İçinde yaşadığımız toplumda nice insanlar vardır ki, konuştuğunuz zaman içiniz açılır; moral, şevk ve heyecan duyarsınız. Niceleri de vardır ki, konuştukları zaman içiniz kararır, şevkiniz söner, moral ve hizmet etme heyecanınız neyiniz varsa hepsini siler süpürür, kolunuzu kanadınızı kırarlar.
İkinci tip insanlar, iyilik zannıyla fenalık yaparlar da farkına bile varmazlar. “Ümitvar olunuz! Şu istikbal inkılabı içinde en yüksek gür seda, İslâm’ın sedası olacaktır.”gerçeğinin tahripçileridir. Her şeye olumsuz ve memnuniyetsiz bir gözle baktıklarından, kendi âlemleri de karanlık ve memnuniyetsiz insanlardır.
Elbette bir hizmette ve cemaatte her şey güllük gülistanlık değildir. İnsan unsurunun olduğu her yerde bir takım olumsuzluklar kaçınılmazdır. Hizmetin eksik ve noksan taraflarının olması tabiidir.

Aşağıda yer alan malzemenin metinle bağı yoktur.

def metas19 : List Meta := [
  sca PD.FW_ACTIVATIONS "FW_ACTIVATIONS" 5 0 0 .any,
  sca PD.FW_PIECES_DISCARDED "FW_PIECES_DISCARDED" 5 0 0 .any,
  oct PD.ATTEST_REQ "ATTEST_REQ" 11 4 32 (.bytes (zeros 32)),
  sca PD.ATTEST_RESULT "ATTEST_RESULT" 2 0 0 .any,
  oct PD.ATTEST_REPORT "ATTEST_REPORT" 11 0 416 (.bytes (zeros 416)),
  oct PD.OWNER_KEY "OWNER_KEY" 11 5 97 (.bytes (zeros 97)),
  oct PD.PDX_MAC "PDX_MAC" 11 0 6 (.bytes (zeros 6)),
  oct PD.PDX_IPV6_ADDR "PDX_IPV6_ADDR" 11 2 16 (.bytes linkLocal),
  oct PD.PDX_IPV6_GATEWAY "PDX_IPV6_GATEWAY" 11 2 16 (.bytes (zeros 16)),
  sca PD.PDX_IPV4_ADDR "PDX_IPV4_ADDR" 4 2 0 .any,
  sca PD.PDX_SESSION_IDLE_S "PDX_SESSION_IDLE_S" 3 2 0x3C (.nat 5 3600),
  sca PD.MBOX_AUTH_REQUIRED "MBOX_AUTH_REQUIRED" 1 2 0 .any,
  oct PD.OWNER_KEY_DIGEST "OWNER_KEY_DIGEST" 12 0 48 (.bytes (zeros 48)),
  sca PD.PDX_IPV4_MASK "PDX_IPV4_MASK" 4 2 0 .any,
  sca PD.PDX_IPV4_GATEWAY "PDX_IPV4_GATEWAY" 4 2 0 .any,
  sca PD.PDX_FRAMES "PDX_FRAMES" 5 0 0 .any,
  sca PD.PDX_AUTH_DROPPED "PDX_AUTH_DROPPED" 5 0 0 .any,
  sca PD.PDX_BAD_FRAMES "PDX_BAD_FRAMES" 5 0 0 .any,
  sca PD.PDX_FORWARDED "PDX_FORWARDED" 5 0 0 .any,
  tab PD.PDX_SESSIONS "PDX_SESSIONS" 0 (.table []) [("SESSION_ID", 4, 4), ("TRANSPORT", 2, 1), ("PEER", 4, 4), ("IDLE_S", 4, 4), ("LAST_SEQUENCE", 5, 8)]]

/-- Every entry of the dictionary in index and subindex order. -/
def metas : List Meta :=
  metas00 ++ metas01 ++ metas02 ++ metas03 ++ metas04 ++ metas05 ++ metas06 ++ metas07 ++ metas08 ++ metas09 ++
  metas10 ++ metas11 ++ metas12 ++ metas13 ++ metas14 ++ metas15 ++ metas16 ++ metas17 ++ metas18 ++ metas19

/-- The metadata of an entry (R399). -/
def metaOf (k : Nat) : Option Meta := metas.find? fun m => m.key = k

/-- The default of an entry (R403). -/
def pdDefault (k : Nat) : PdVal :=
  match metaOf k with
  | some m => m.dflt
  | none => .num 0

/-- The highest subindex in use at an index; 0 when the index holds no entry (R399). -/
def highestSub (index : Nat) : Nat :=
  metas.foldl (fun h m => if m.key / 256 = index then max h (m.key % 256) else h) 0

/-- A value lies in the range of a scalar entry (R401, R540). -/
def Rng.admits (r : Rng) (ty n : Nat) : Bool :=
  (if ty = 8 then f32Finite n else if ty = 9 then f64Finite n else true) &&
  match r with
  | .any => true
  | .nat lo hi => lo ≤ n && n ≤ hi
  | .set l => l.contains n
  | .mult lo hi step => lo ≤ n && n ≤ hi && n % step = 0
  | .f32 lo hi => (fp32.decode lo).le (fp32.decode n) && (fp32.decode n).le (fp32.decode hi)
  | .mask m other => n &&& m = n || n = other

/-- Smallest and largest values that a write accepts, in the entry's encoding (R540). -/
def Rng.bounds (r : Rng) (ty : Nat) : Nat × Nat :=
  match r with
  | .nat lo hi => (lo, hi)
  | .set l => (l.foldl min (2 ^ 64), l.foldl max 0)
  | .mult lo hi _ => (lo, hi)
  | .f32 lo hi => (lo, hi)
  | .mask m other => (0, max m other)
  | .any =>
    if ty = 1 then (0, 1) else if ty = 8 then (0xFF7FFFFF, 0x7F7FFFFF)
    else if ty = 9 then (0xFFEFFFFFFFFFFFFF, 0x7FEFFFFFFFFFFFFF)
    else if ty = 6 then (0x80000000, 0x7FFFFFFF) else if ty = 7 then (0x8000000000000000, 0x7FFFFFFFFFFFFFFF)
    else (0, 256 ^ tySize ty - 1)

/-- Bytes of a table row. -/
def Meta.rowBytes (m : Meta) : Nat := total (m.cols.map fun c => c.2.2)

/-- A row packs its columns in order (R401). -/
def packCols : List (String × Nat × Nat) → List Nat → List Byte
  | [], _ => []
  | (_, _, n) :: cs, vs => le n (vs.headD 0) ++ packCols cs vs.tail

def unpackCols : List (String × Nat × Nat) → List Byte → List Nat
  | [], _ => []
  | (_, _, n) :: cs, bs => ofLe (bs.take n) :: unpackCols cs (bs.drop n)

/-- The R401 encoding of a value. -/
def Meta.encode (m : Meta) : PdVal → List Byte
  | .num n => le m.size n
  | .bytes b => b
  | .table rows => le 4 rows.length ++ le 2 m.rowBytes ++ le 2 0 ++ rows.flatMap (packCols m.cols)

/-- Every BOOL column of a row holds 0 or 1. -/
def colsOk : List (String × Nat × Nat) → List Nat → Bool
  | [], _ => true
  | (_, ty, _) :: cs, vs => (if ty = 1 then vs.headD 0 ≤ 1 else true) && colsOk cs vs.tail

/-- The value that a whole written string spells, if its length, encoding and column layout are right (R401, R404). -/
def Meta.parse (m : Meta) (b : List Byte) : Option PdVal :=
  if m.ty = 14 then
    let n := fieldAt b 0 4
    if 8 ≤ b.length ∧ fieldAt b 4 2 = m.rowBytes ∧ fieldAt b 6 2 = 0 ∧ b.length = 8 + n * m.rowBytes then
      let rows := (chunks m.rowBytes n (b.drop 8)).map (unpackCols m.cols)
      if rows.all (colsOk m.cols) then some (.table rows) else none
    else none
  else if m.ty = 10 ∨ m.ty = 11 ∨ m.ty = 12 then
    if m.size = 0 ∨ b.length = m.size then some (.bytes b) else none
  else if b.length = m.size then
    if m.ty = 1 ∧ 1 < ofLe b then none else some (.num (ofLe b))
  else none
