/-- FAULT from any state from BOOT on (R17, R455); the endpoints are up in it (R396). -/
def State.fault (s : State) : State :=
  match s.mode with
  | .off | .reset | .fault => s
  | .boot => (s.leaveFor .fault).epsUp
  | .run | .drain => (s.abandon rsFault 4).leaveFor .fault
  | .frozen => { s with freeze := { s.freeze with from_ := .fault } }
  | _ => s.leaveFor .fault

/-- A device-level error that touches uncommitted state: reason FAULT (R26). One that touches committed state also holds: at the verdict of
the open step or of the next one (R292, R350), at once during UPDATE and WRITEBACK (R293). -/
def State.deviceError (s : State) (committed : Bool) : State :=
  if !committed then s.reasonOrNext rsFault
  else if s.step.updating ∨ s.step.writing then s.hold rsFault
  else if s.step.opened then
    let s := s.reason rsFault
    { s with step := { s.step with holdAtVerdict := true } }
  else
    let s := s.reasonOrNext rsFault
    if s.step.attempt then { s with step := { s.step with holdAtVerdict := true } } else { s with step := { s.step with nextHold := true } }

/-! ## Firmware results (R510, R515) -/

/-- FW_RESULT codes that are not final. -/
def fwPending : Nat := 1

/-- Offset of the package region in flash (R502). -/
def packageBase : Nat := 0x00400000

/-- Bytes [o, o + n) of the package as taken so far: from flash as far as it is programmed, then from the buffer. -/
def State.stagedBytes (s : State) (o n : Nat) : List Byte :=
  let fromFlash := min n (s.fw.programmed - o)
  s.read stFlash (packageBase + o) fromFlash ++ sub s.fw.buffer (o + fromFlash - s.fw.programmed) (n - fromFlash)

/-- Manifest digest of the package in flash that the valid marker vouches for, or vouched for last; the supplied one's where none has been
staged (DESIGN CHOICE, log 21). -/
def State.flashDigest (s : State) : List Byte := ((s.fw.package.head?.map (·.digest)).getD (Config.factoryDigest 1))

/-- Manifest digest of the package concerned (R515): the staged one's, or that in flash at a boot. Of a package whose manifest header has not
been taken, or that no valid marker names, it is open (DESIGN CHOICE, log 7). -/
def State.concernedDigest (s : State) (event : Nat) : List Byte × State :=
  if event = 3 ∧ s.fw.valid then (s.flashDigest, s)
  else match (if event = 3 then none else s.fw.images.head?) with
    | some r => (r.digest, s)
    | none =>
      if 80 ≤ s.num PD.FW_RECEIVED ∧ event = 0 then (s.stagedBytes 32 48, s)
      else
        let (i, s) := s.fresh
        ((List.range 48).map (Config.fnByte i 1000), s)

/-- A spall of kind 0x40 (R515). -/
def State.fwSpall (s : State) (event code part : Nat) : State :=
  let (d, s) := s.concernedDigest event
  s.spall { kind := 0x40, level := 3, mech := 15, outcome := 0, detail := [detailUint 0 event, detailUint 1 code, detailUint 2 part],
            manifest := padTo 48 d }

/-- A final value of FW_RESULT raises cause FIRMWARE (R389). -/
def State.fwResult (s : State) (code : Nat) : State := (s.setNum PD.FW_RESULT code).cause irqFirmware

/-- Staging ends with a failure (R509, R510): FAILED, and a spall. -/
def State.fwFail (s : State) (code part : Nat) : State :=
  let s : State := { s.setNum PD.FW_STAGE_STATE 4 with fw := { s.fw with buffer := [] } }
  (s.fwSpall 0 code part).fwResult code

/-- A scheduled activation, queued or due, is cancelled (R508, R511). -/
def State.fwCancel (s : State) : State :=
  let queued : Bool := s.events.any fun e => e.kind = .firmware
  if !queued && !s.fw.due then s
  else
    let s : State := { s.dropEvents fun k => decide (k = .firmware) with fw := { s.fw with due := false, dueCommit := false } }
    (s.fwSpall 2 10 0).fwResult 10

/-! ## Loss of course (R50) -/

/-- The actions of R50 in order, with the spall of an entry to LOST: events cancelled, a local VOID of the open step, HELD from ARMED, RUN
or DRAIN. `before` is the COURSE_STATE left; `stay` keeps the module's state, as in COAST and FROZEN where other rules place it. -/
def State.courseActions (s : State) (before : Nat) (stay : Bool) : State :=
  let activation : Bool := s.events.any fun e => e.kind = .firmware
  let s : State := { s with events := [], cal := { s.cal with idle := if s.cal.idle = .queued then .settled else s.cal.idle } }
  let s := if activation then (s.fwSpall 2 10 0).fwResult 10 else s
  let s := s.reason rsCourse
  let held := s.mode = .armed ∨ s.mode.running
  let s := s.spall { kind := 0x22, level := 3, mech := 12, outcome := if held ∧ !stay then 3 else 0, detail := [detailUint 0 before] }
  let s := if s.step.opened then s.voidLocally else s.endAttempt
  if held ∧ !stay then s.leaveFor .held else s

def CourseState.code : CourseState → Nat
  | .unlocked => 0 | .acquiring => 1 | .locked => 2 | .holdover => 3 | .lost => 4

/-- Row of a sampling group (R430): trigger, TIMER, COURSE_PHASE, INTERVAL, URGENT, CAPTURE, rounds, then 16 x 8 channels. -/
def State.groupCol (s : State) (g c : Nat) : Nat := ((s.rows PD.ADC_GROUPS)[g]?.getD []).getD c 0

/-- A COURSE group without an event queues one at the first n + COURSE_PHASE ahead, repeating every INTERVAL courses (R431). -/
def State.queueMeasure (s : State) (g : Nat) : State :=
  if s.groupCol g 0 ≠ 1 ∨ s.events.any (fun e => e.kind = .measure && e.owner = g) then s
  else
    let phase := s.groupCol g 2 % 65536
    let n := s.ctime.toNat / 65536
    let t := if s.ctime.toNat < n * 65536 + phase then n * 65536 + phase else (n + 1) * 65536 + phase
    (s.present ⟨BitVec.ofNat 64 t, .measure, s.groupCol g 3, g⟩).2

def State.queueMeasures (s : State) : State := s.each (List.range 16) State.queueMeasure

/-- COURSE_STATE changes: the entry, cause COURSE, and on an entry to LOCKED the events of COURSE groups (R49, R389, R431). -/
def State.setCourse (s : State) (st : CourseState) : State :=
  if s.course.st = st then s
  else
    let s := { s with course := { s.course with st := st } }
    let s := if st = .locked then s.queueMeasures else s
    s.cause irqCourse

/-- The unit is LOST; its tracking state is forgotten and the published time stands (R43, R50). -/
def State.courseLost (s : State) : State :=
  let s := { s with course := { s.course with lastUsed := none, run := [], series := [], oow := 0, segs := [] } }
  (s.bump PD.COURSE_LOST_ENTRIES).setCourse .lost

/-- From LOST to ACQUIRING, or to UNLOCKED when no configuration has been committed since RESET (R52). -/
def State.courseRestart (s : State) : State := s.setCourse (if s.course.configured then .acquiring else .unlocked)

/-- A LOST condition of R46, R47 or R49: LOST, the actions of R50, then ACQUIRING at once (state table of R47). -/
def State.loseCourse (s : State) : State :=
  let before := s.course.st.code
  ((s.courseLost).courseActions before false).courseRestart

end Sys2Proof.Machine
end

Ancak, olumsuzluklar yanında onlardan daha fazla olumlu cihetler de vardır. Onları görmezlikten gelmek hakperestlik değildir. Bütün noksanlıklardan beri olmak cennetin özelliklerinden ve her mükemmelin içine bir noksanı karıştırmak bu dünyanın hususiyeti olmasından dolayı, güzellik-çirkinlik, iyilik-fenalık, kemal-noksan burada birbiri içine girmiş. İmtihanın gereği budur.
Sadece iyilik ve güzellikleri görüp, her şeyi toz pembe göstermek, eksikleri göz ardı etmek ve düzeltmeye çalışmamak doğru olmadığı gibi; yalnız noksanlıkları görüp, hiç iyilik ve güzellik yokmuş gibi görüp göstermek de doğru bir yaklaşım değildir.
Bu itibarla, ifrat ve tefritten uzak olarak, mükemmel ve güzel cihetleri görüp, daha güzel şeylere ulaşmak için gayret ve şevke gelmeli ve eksik cihetleri de görüp tamamlama cihetine gidilmelidir. Özellikle, daha fazla şevk ve ümit veren şeyler nazara verilmelidir. Bu prensip, hayatın bütün alanlarında, aile hayatından en geniş dairelere kadar uygulanabilir.